**Dataset records**
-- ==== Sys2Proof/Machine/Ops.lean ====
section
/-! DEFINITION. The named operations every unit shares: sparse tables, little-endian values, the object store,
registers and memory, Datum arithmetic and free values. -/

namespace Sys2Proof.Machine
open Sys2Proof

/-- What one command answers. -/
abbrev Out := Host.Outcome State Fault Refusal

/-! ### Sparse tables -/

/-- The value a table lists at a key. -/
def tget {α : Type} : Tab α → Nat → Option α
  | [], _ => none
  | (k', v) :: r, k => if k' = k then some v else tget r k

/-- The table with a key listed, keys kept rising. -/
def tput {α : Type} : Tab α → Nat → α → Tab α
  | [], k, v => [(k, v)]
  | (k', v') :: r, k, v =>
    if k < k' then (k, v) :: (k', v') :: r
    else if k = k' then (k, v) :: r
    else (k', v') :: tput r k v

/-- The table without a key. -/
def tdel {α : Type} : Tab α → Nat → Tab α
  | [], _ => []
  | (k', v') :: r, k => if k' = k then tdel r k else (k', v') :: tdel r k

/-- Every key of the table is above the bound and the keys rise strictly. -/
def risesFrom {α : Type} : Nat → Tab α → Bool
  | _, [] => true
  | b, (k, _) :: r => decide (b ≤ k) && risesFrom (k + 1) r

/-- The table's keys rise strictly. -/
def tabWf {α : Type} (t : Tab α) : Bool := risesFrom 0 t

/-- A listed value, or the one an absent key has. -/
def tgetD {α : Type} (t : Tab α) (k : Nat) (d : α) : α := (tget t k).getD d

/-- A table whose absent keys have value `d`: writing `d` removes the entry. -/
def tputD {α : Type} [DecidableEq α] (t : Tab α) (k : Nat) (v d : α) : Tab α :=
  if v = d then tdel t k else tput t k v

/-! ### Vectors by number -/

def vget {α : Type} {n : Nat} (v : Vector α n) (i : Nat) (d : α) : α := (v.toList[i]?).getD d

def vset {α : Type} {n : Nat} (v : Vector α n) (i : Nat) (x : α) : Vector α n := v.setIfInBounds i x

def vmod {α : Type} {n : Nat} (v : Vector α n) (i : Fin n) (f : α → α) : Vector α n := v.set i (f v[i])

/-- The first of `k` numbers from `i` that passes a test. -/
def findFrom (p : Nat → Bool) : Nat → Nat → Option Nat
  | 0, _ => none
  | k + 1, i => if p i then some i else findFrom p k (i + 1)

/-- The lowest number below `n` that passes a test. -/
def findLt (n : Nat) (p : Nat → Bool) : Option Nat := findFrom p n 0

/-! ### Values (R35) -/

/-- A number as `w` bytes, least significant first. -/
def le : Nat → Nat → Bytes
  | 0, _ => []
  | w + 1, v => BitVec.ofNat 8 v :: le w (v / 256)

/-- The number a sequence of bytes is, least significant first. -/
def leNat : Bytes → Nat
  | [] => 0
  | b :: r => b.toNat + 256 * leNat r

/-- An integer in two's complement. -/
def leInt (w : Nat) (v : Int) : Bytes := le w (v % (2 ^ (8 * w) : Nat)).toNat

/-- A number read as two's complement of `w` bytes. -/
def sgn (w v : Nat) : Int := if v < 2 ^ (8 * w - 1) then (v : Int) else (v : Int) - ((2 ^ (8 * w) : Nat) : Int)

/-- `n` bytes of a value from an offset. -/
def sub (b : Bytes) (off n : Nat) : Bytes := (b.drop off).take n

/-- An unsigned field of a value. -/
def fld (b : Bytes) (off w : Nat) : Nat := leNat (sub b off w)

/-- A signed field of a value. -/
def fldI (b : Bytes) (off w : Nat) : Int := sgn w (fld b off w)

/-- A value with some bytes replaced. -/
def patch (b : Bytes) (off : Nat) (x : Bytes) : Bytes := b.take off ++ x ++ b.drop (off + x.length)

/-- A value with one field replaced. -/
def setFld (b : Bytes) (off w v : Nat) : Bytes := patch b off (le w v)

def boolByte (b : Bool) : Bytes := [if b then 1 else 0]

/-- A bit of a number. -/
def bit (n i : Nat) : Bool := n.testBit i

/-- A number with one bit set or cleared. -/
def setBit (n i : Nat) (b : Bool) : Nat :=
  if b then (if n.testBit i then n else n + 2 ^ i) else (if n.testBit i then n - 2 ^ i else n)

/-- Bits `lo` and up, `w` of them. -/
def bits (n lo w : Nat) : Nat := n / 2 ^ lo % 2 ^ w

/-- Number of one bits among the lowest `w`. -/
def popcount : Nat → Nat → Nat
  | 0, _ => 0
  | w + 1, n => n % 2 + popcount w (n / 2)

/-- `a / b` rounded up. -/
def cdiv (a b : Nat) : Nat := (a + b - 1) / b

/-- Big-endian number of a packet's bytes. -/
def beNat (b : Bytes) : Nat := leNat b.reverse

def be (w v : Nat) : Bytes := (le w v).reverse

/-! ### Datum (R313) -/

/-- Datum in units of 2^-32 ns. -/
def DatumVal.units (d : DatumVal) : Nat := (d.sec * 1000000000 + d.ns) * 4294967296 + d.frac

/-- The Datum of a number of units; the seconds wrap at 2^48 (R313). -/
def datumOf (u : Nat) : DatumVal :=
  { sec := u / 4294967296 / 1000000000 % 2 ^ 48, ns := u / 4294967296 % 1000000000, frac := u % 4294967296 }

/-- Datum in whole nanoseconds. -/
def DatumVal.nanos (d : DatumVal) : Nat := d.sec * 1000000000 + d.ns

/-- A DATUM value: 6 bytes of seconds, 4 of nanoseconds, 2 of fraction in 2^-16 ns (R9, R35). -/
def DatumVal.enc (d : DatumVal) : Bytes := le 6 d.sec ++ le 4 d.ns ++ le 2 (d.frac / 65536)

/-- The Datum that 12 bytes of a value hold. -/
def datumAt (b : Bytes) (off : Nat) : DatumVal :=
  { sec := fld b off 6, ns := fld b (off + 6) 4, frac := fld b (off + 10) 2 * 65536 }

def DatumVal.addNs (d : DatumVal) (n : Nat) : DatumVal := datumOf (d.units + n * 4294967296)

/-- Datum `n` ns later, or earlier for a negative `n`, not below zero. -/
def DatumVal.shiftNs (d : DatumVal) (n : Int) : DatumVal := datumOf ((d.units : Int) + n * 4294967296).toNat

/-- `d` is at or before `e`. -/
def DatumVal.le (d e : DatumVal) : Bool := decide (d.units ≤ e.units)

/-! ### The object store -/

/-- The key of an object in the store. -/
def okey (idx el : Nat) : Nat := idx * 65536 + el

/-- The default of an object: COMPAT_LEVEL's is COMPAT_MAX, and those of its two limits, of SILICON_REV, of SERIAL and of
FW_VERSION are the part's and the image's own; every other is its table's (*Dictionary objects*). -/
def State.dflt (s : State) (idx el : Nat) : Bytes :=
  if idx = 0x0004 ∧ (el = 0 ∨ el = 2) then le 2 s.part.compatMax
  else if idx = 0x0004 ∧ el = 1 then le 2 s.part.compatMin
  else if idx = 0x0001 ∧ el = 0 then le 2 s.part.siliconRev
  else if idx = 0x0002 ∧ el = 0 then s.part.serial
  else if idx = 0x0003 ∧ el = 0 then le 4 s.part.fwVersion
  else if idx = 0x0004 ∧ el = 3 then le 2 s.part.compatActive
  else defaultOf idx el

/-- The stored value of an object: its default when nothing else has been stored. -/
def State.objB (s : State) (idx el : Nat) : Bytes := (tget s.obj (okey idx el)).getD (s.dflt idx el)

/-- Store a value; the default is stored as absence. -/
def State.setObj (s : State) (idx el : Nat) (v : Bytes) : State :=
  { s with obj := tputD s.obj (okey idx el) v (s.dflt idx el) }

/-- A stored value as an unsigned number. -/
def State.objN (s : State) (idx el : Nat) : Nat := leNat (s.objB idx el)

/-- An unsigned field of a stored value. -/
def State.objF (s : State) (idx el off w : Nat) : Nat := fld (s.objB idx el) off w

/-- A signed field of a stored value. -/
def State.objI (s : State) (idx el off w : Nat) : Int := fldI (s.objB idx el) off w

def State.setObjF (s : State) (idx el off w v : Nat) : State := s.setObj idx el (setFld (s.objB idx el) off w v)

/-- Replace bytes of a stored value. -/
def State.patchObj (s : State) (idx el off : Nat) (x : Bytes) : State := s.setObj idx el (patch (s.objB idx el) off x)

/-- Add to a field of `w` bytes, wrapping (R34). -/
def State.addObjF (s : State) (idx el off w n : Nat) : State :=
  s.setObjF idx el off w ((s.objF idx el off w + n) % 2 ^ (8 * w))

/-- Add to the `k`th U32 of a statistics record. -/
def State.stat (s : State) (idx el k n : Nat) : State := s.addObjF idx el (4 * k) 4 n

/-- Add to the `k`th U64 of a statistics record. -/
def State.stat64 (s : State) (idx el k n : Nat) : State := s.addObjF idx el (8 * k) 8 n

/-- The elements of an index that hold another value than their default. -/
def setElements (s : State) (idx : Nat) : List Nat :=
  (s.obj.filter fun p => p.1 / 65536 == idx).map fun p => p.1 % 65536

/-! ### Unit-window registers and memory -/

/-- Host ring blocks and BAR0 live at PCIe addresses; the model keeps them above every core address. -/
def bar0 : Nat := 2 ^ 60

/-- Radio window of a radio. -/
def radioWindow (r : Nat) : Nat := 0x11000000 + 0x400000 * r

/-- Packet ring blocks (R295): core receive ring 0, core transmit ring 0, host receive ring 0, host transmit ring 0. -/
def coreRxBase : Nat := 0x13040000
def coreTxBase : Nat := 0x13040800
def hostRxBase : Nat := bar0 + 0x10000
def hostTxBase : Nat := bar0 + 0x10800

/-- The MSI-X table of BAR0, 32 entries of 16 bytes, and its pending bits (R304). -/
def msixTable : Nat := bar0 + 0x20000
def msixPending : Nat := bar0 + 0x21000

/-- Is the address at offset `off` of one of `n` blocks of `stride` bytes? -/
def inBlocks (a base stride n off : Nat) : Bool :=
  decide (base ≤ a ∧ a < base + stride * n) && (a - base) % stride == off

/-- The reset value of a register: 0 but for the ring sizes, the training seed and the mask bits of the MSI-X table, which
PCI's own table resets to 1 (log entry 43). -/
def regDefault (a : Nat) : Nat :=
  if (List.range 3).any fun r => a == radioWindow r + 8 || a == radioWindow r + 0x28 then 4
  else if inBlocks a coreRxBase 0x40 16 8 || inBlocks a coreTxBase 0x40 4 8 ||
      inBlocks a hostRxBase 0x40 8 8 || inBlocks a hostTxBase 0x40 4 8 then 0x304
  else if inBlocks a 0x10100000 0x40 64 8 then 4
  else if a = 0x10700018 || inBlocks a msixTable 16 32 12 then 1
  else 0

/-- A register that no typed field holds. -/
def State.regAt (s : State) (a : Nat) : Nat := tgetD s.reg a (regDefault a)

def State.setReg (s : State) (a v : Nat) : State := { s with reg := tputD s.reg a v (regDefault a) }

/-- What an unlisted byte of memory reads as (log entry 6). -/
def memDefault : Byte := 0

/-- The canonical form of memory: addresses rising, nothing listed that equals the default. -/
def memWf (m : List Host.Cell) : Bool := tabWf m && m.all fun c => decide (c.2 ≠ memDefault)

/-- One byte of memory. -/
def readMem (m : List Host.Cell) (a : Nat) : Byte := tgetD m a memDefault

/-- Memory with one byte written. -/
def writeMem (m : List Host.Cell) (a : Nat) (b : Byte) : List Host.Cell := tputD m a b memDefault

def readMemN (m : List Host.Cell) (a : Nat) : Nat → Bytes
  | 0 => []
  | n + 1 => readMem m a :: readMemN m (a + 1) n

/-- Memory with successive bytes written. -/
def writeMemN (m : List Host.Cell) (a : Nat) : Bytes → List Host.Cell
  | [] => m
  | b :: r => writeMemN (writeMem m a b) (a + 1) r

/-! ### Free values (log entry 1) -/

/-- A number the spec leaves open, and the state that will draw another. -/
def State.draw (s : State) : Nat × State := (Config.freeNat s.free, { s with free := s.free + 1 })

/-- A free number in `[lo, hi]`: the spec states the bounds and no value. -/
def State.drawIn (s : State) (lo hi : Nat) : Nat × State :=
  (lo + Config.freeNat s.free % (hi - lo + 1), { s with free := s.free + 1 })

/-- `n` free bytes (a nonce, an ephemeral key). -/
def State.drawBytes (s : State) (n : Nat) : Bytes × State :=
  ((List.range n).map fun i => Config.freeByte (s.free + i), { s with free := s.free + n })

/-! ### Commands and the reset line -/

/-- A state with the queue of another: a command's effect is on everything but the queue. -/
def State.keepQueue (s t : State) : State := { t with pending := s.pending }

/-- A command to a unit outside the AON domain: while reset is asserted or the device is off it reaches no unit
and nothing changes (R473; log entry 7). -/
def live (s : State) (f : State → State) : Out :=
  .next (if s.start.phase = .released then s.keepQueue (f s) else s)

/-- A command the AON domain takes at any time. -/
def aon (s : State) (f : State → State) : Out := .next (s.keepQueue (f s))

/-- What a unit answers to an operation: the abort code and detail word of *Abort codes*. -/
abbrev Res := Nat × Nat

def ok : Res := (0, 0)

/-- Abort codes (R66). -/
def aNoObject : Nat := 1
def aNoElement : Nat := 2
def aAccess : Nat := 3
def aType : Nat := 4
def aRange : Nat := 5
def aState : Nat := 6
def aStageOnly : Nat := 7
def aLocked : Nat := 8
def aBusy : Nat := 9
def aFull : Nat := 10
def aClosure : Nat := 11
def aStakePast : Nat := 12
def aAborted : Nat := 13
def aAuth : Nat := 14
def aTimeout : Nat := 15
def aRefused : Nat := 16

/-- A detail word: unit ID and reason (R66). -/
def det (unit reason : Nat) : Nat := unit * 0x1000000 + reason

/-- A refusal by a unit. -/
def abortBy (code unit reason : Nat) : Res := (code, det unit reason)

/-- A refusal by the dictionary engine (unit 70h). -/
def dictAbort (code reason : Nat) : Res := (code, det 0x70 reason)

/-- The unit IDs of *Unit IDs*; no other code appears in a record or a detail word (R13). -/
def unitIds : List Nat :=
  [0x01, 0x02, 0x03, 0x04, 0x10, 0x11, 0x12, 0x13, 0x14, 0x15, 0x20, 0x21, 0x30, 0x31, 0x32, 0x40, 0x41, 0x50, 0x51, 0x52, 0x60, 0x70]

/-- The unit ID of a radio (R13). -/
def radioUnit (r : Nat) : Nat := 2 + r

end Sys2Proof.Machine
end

**Directions**
Starting with the line with "def aClosure : Nat := 11" above and going on through the line with "def dictAbort (code", transcribe every line exactly, both ends included, and add nothing.

**Exercise answer**
def aClosure : Nat := 11
def aStakePast : Nat := 12
def aAborted : Nat := 13
def aAuth : Nat := 14
def aTimeout : Nat := 15
def aRefused : Nat := 16

/-- A detail word: unit ID and reason (R66). -/
def det (unit reason : Nat) : Nat := unit * 0x1000000 + reason

/-- A refusal by a unit. -/
def abortBy (code unit reason : Nat) : Res := (code, det unit reason)

/-- A refusal by the dictionary engine (unit 70h). -/
def dictAbort (code reason : Nat) : Res := (code, det 0x70 reason)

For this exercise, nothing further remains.